— What you have to do —
A single figure is the whole answer: the number of lines in the records that contain "type".

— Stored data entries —
/-- Settles O12: by `toNat_ofInt_mul_toInt`. -/
theorem mulKeepsTheLowWord : Obligations.MulKeepsTheLowWord := by
  unfold Obligations.MulKeepsTheLowWord
  refine ⟨fun _ _ _ _ h => decode_of_isWordOf h.isWord, fun rd rs rt => ?_⟩
  exact computesInto_of_finish (fun _ => rfl) fun s => toNat_ofInt_mul_toInt (s.reg rs) (s.reg rt)

/-- Settles O14: by `toNat_add_sext32`; the two instructions have one meaning by definition. -/
theorem addiAndAddiuWrap : Obligations.AddiAndAddiuWrap := by
  unfold Obligations.AddiAndAddiuWrap
  refine ⟨fun _ _ _ _ h => decode_of_isWordOf h.isWord, fun _ _ _ _ h => decode_of_isWordOf h.isWord,
    fun rt rs imm => ?_, fun rt rs imm => ?_, fun _ _ _ _ => rfl⟩
  · exact computesInto_of_finish (fun _ => rfl) fun s => toNat_add_sext32 (s.reg rs) imm
  · exact computesInto_of_finish (fun _ => rfl) fun s => toNat_add_sext32 (s.reg rs) imm

/-- Settles O15: zero extension keeps the number of the immediate. -/
theorem oriZeroExtends : Obligations.OriZeroExtends := by
  unfold Obligations.OriZeroExtends
  refine ⟨fun _ _ _ _ h => decode_of_isWordOf h.isWord, fun rt rs imm => ?_⟩
  refine computesInto_of_finish (fun _ => rfl) fun s => ?_
  rw [BitVec.toNat_or, toNat_zext32]

/-- Settles O16: the `rs` field of the word is dropped. -/
theorem luiLoadsTheUpperHalf : Obligations.LuiLoadsTheUpperHalf := by
  unfold Obligations.LuiLoadsTheUpperHalf
  refine ⟨fun w rs rt imm h => ?_, fun rt imm => computesInto_of_finish (fun _ => rfl) fun _ => toNat_upperHalf imm⟩
  obtain ⟨hop, -, hrt, himm⟩ := h.isWord
  exact decode_of_isWordOf ⟨hop, hrt, himm⟩

/-- Settles O17: the two branches of the write of `slti`. -/
theorem sltiSuppressesRegisterZero : Obligations.SltiSuppressesRegisterZero := by
  unfold Obligations.SltiSuppressesRegisterZero
  refine ⟨fun _ _ _ _ h => decode_of_isWordOf h.isWord, fun rt rs imm hrt => ?_, fun rs imm s => ?_⟩
  · refine computesInto_of_finish (exec_slti_of_ne hrt rs imm) fun s => ?_
    rw [toNat_truthWord_lessSigned, signedOf_sext32]
  · exact ⟨_, exec_slti_zero rs imm s, advances_advance s, advance_onlyPc s⟩

end Sys2Proof.Machine
end

section
/-! PROOFS, 42_control.md: the transfers of control (R91 to R97). The frame of each is that of `State.setPc`, and its
target as a number is a law of the operands. `NextPc` lists every PC that an instruction can leave, for the alignment
that all but `jr` keep (R92). -/

namespace Sys2Proof.Machine

open Sys2Proof

/-! ## J-type words -/

/-- A J-type word as the decoder reads it (R54, R57). -/
theorem IsJWord.isWord {w : Word} {op : Nat} {target : BitVec 26} (h : IsJWord w op target) :
    bitsOf w 26 6 = op ∧ target = targetOf w := ⟨h.1, (targetOf_eq h.2).symm⟩

/-! ## The end of a branch, and of a jump with a link -/

theorem toNat_add_four (p : Word) : (p + 4#32).toNat = (p.toNat + 4) % 2 ^ 32 := BitVec.toNat_add p 4#32

theorem branch_pc (s : State) (taken : Bool) (imm : BitVec 16) :
    (s.branch taken imm).pc = if taken then branchTarget s.pc imm else s.pc + 4#32 := by
  cases taken <;> rfl

theorem toNat_branch_pc (s : State) (taken : Bool) (imm : BitVec 16) :
    (s.branch taken imm).pc.toNat =
      if taken then (s.pc.toNat + 4 + sextNat imm * 4) % 2 ^ 32 else (s.pc.toNat + 4) % 2 ^ 32 := by
  rw [branch_pc, apply_ite BitVec.toNat, toNat_branchTarget, toNat_add_four]

theorem branch_onlyPc (s : State) (taken : Bool) (imm : BitVec 16) : OnlyPc s (s.branch taken imm) := by
  cases taken
  · exact advance_onlyPc s
  · exact setPc_onlyPc s _

/-- The frame of a register result does not depend on the PC it goes on to. -/
theorem setReg_setPc_onlyRegister (s : State) (d : RegNum) (v p : Word) :
    OnlyRegister s ((s.setReg d v).setPc p) d := finish_onlyRegister s d v

/-! ## Every next PC of an instruction -/

/-- The PCs that `i` can leave in `s` (R72, R73), with the instructions that lead to each of the transfers. -/
inductive NextPc (i : Instr) (s : State) : Word → Prop
  | sequential : NextPc i s (s.pc + 4#32)
  /-- A fault leaves the PC at the instruction. -/
  | fault : NextPc i s s.pc
  | branch (rs rt : RegNum) (imm : BitVec 16) (hi : i = .beq rs rt imm ∨ i = .bne rs rt imm) :
      NextPc i s (branchTarget s.pc imm)
  | jump (target : BitVec 26) (hi : i = .j target ∨ i = .jal target) : NextPc i s (jumpTarget s.pc target)
  | register (rs : RegNum) (hi : i = .jr rs) : NextPc i s (s.reg rs)

theorem NextPc.of_branch {i : Instr} {rs rt : RegNum} {imm : BitVec 16}
    (hi : i = .beq rs rt imm ∨ i = .bne rs rt imm) (s : State) (taken : Bool) :
    NextPc i s (s.branch taken imm).pc := by
  cases taken
  · exact .sequential
  · exact .branch rs rt imm hi

/-- A service goes on to `p + 4` or faults. -/
theorem Effect.nextPc_of_syscall {s t : State} (e : Effect .syscall s t) : NextPc .syscall s t.pc := by
  cases e with
  | output | input | exit => exact .sequential
  | badByte | badSelector => exact .fault
  | register _ _ _ _ hi => exact absurd rfl hi
  | pcOnly _ _ hi => exact absurd rfl hi
  | store _ _ _ hi => cases hi
  | badAddress _ _ _ hi => rcases hi with hi | hi <;> cases hi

— Output of the task —
2